Но Након-Чайси не обратил на него внимания:
– Сунь Ятсен пробыл в Бангкоке всего десять дней, и пожалуйста – землячества, подпольные ячейки. Зря его величество благосклонно отнесся к основанию китайских школ и газет!
– Для короля школа и есть школа, – проговорил Лек.
– Это палка о двух концах. И как бы вторым не ударило по монархии…
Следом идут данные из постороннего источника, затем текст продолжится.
-- ==== Sys2Proof/Machine/Attic.lean ====
section
/-!
DEFINITION. The Attic (chapter 20): boot, firmware update, feature levels, drain and the sideband.
-/
namespace Sys2Proof
namespace Machine

/-! ### Boot flash and the boot procedure (R690 to R693) -/

/-- Bytes of an image bank: false A, true B. -/
def bankBytes (s : State) (b : Bool) : List Byte := if b then s.attic.flash.bankB else s.attic.flash.bankA

/-- Feature level of a bank in the boot record; 0 when empty. -/
def bankLevel (s : State) (b : Bool) : BitVec 8 := if b then s.attic.flash.record.levelB else s.attic.flash.record.levelA

/-- Writes the boot record into the copy that is not current, with seq one higher (R690). -/
def writeBoot (r : BootRec) (s : State) : State :=
  { s with attic.flash.record := { r with seq := s.attic.flash.record.seq + 1 }, attic.flash.copy := !s.attic.flash.copy }

/-- The boot ROM accepts the image of a bank (R664, R691). -/
def bankOk (s : State) (b : Bool) : Bool := bankLevel s b ≠ 0 && (envFault s 1 (bankBytes s b)).isNone

/-- The image of a bank is started; it runs once ATTIC_RESTART_DONE says so. -/
def startImage (b : Bool) (s : State) : State :=
  let lv := bankLevel s b
  { s with attic.bank := b, attic.level := lv, attic.trial := s.attic.flash.record.trial, attic.recovery := false,
           attic.offerDue := s.attic.offerDue || (s.attic.runAt.isSome && lv ≠ s.attic.level) }

/-- A rollback is counted, and the started image will report the refused one (R692, Table 20-9). -/
def noteRollback (b : Bool) (s : State) : State :=
  { s with attic.rollbacks := if s.attic.rollbacks = 0xFFFF then 0xFFFF else s.attic.rollbacks + 1,
           attic.refusedImage := some (b, bankLevel s b) }

/-- The other bank is tried after one was refused; with neither the part is in recovery (R691, R693). -/
def bootOther (b : Bool) (s : State) : State :=
  if bankOk s (!b) then
    startImage (!b) (writeBoot { s.attic.flash.record with active := !b, trial := false } (noteRollback b s))
  else { s with attic.recovery := true }

/-- boot() of R691, up to the start of an image. -/
def bootRun (s : State) : State :=
  let r := s.attic.flash.record
  let back := r.trial && r.tried
  let s := if back then noteRollback r.active s else s
  let b := if back then !r.active else r.active
  let r' : BootRec := if back then { r with active := !r.active, trial := false }
    else if r.trial then { r with tried := true } else r
  let s := writeBoot r' s
  if bankOk s b then startImage b s else bootOther b s

/-- The Attic restarts: fetch stops and the boot ROM runs (R687, R688, R691). -/
def atticRestart (s : State) : State :=
  bootRun { s with attic.restarting := true,
                   attic.restarts := if s.attic.restarts = 0xFFFF then 0xFFFF else s.attic.restarts + 1 }

/-! ### Firmware descriptors (R694 to R698) -/

/-- Feature level of an envelope's payload (Table 19-3). -/
def envLevel (bs : List Byte) : Nat := leAt bs 5 1

/-- Two levels that may work together (R699). -/
def levelsNear (a b : Nat) : Bool := decide (a ≤ b + 1) && decide (b ≤ a + 1)

/-- An entry of a coat's tables carries a level above `n`. -/
def coatAbove (n : Nat) (c : Coat) : Bool :=
  c.route.any (fun e => decide (n < fld e.2 16 8)) || c.mcast.any (fun e => decide (n < fld e.2 16 8))
    || c.window.any (fun e => decide (n < fld e.2 24 8)) || c.group.any (fun e => decide (n < fld e.2 16 8))

/-- An entry written into the staging area carries a level above `n`. -/
def stagedAbove (n : Nat) (g : Staging) : Bool :=
  g.written.any (fun e => match e.1 with
    | .route | .mcast | .group => decide (n < bitsOf e.2.2 16 8)
    | .window => decide (n < bitsOf e.2.2 24 8)
    | .extent => false)

/-- R696 refuses FW_ACTIVATE of a bank. -/
def activateBad (s : State) (b : Bool) : Bool :=
  let lv := (bankLevel s b).toNat
  (b = s.attic.bank && !s.attic.recovery) || lv = 0
    || allLinks.any (fun l => (link s l).up && (match (link s l).cap with
        | some c => !levelsNear lv c.level.toNat
        | none => false))
    || (decide (lv < s.attic.level.toNat) &&
        (coatAbove lv s.route.top || (match s.route.under with | some c => coatAbove lv c | none => false)
          || (match s.route.staging with | some g => stagedAbove lv g | none => false)))

/-- Work that waits for its boundary (R49, R818). -/
def prepareAdmin (d : DRef) (s : State) : State :=
  if (flightOf s d).isSome then { addWaits d 1 s with attic.prepared := s.attic.prepared ++ [⟨d, prepDue s⟩] } else s

/-- Begins one firmware descriptor. -/
def fwBegin (d : DRef) (s : State) : State :=
  match flightOf s d with
  | none => s
  | some f =>
    let b := bit f.desc 192
    match (dOpcode f.desc).toNat with
    | 0x04 =>
      let n := dByte f.desc 32 4
      if n < 5432 ∨ 50331648 < n ∨ s.attic.trial then complete d stBad 0 s
      else hostRead (.obj d 0) (dWord f.desc 24) n (addWaits d 1 s)
    | 0x05 => if activateBad s b then complete d stBad 0 s else prepareAdmin d s
    | _ =>
      if !s.attic.trial then complete d stBad 0 s
      else complete d stOk 0 { writeBoot { s.attic.flash.record with trial := false } s with attic.trial := false }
– Вроде те же буддисты, – удивился Вильсон. – Откуда же в них агрессивность, не свойственная учению Шакья-Муни? Конечно, неизвестно, что произойдет через несколько лет. Сейчас же маленькие вспышки вполне безопасны для короля. Сиамцы же не поддерживали их и не поддержат. Они сами по себе. Значит, все кончится скоро. Чуть-чуть межнациональной неприязни, несколько десятков китайцев, говорящих, что сиамцы им враги, и наоборот… Хотя это тоже противоречит учению Будды. – Опять непонятно, серьезно говорит доктор или иронизирует. – Вы представители армии, – теперь он обратился прямо к Чакрабону и Чире, – там тоже возможны волнения. Вы осознаете, что самым непопулярным словом в войсках должно быть слово «дружба»? Ему не место там, где опорными понятиями являются подчинение и бездумье.
– В армии солдатам не от чего приходить в волнение, – ушел от прямого ответа Лек. – Им живется неплохо. Кстати, с сиамскими солдатами работать несравненно легче, чем с русскими… Может, оттого, что им проще служить: не нужно обилие одежды, которой постоянно не хватает в Европе. Может быть, дело в том, что наша армия несравнимо меньше и здесь легче ввести порядок.
Катя подумала, что в войсках спокойно благодаря Леку, его любви к солдатам. В какую бы часть он ни приезжал, прежде всего спешил осмотреть столовую и госпиталь.
– Да, пожалуй, так, – поддержал Лека Након-Чайси. – Сиамцы всегда с готовностью исполняют приказания.
– Это особенно видно со стороны, – сказал Вильсон. – Вы же не сомневаетесь в моей любви к Сиаму, который я считаю второй родиной, но, без обиды, сиамцы, на мой взгляд, слишком пассивно-доброжелательны и консервативны. Это особенность национальной психологии. Народ устраивает абсолютная монархия, все устраивает. Ну, может, те, кто победнее, вздохнут лишний раз, и только. Поэтому, уверяю вас, в ближайшие дни столы будут полны деликатесов. Все пойдет по-старому.
Так и произошло. Стачка организованно закончилась. Из русского консульства в Петербург ушла депеша: «Нигде так ясно, как в Бангкоке, не проглядывает политическая подкладка всех подобных движений китайских масс… Здешние китайцы всегда представляли из себя очаг всех патриотических революционных брожений».
По улицам побежали рикши. Загудели рожки трамваев. Рынки заполнились продуктами. Четыреста китайцев было арестовано. Жизнь вошла в обычное русло.
Но ненадолго.
Теперь всех обеспокоило здоровье короля, давно страдавшего от болезни почек. В последнем путешествии на запад его осматривали и пытались лечить лучшие европейские доктора. Но улучшение было кратковременным. И летом девятьсот десятого он, отчаявшись, стал следовать любым, временами нелепым, советам. Глотал патентованные таблетки в нарядных упаковках.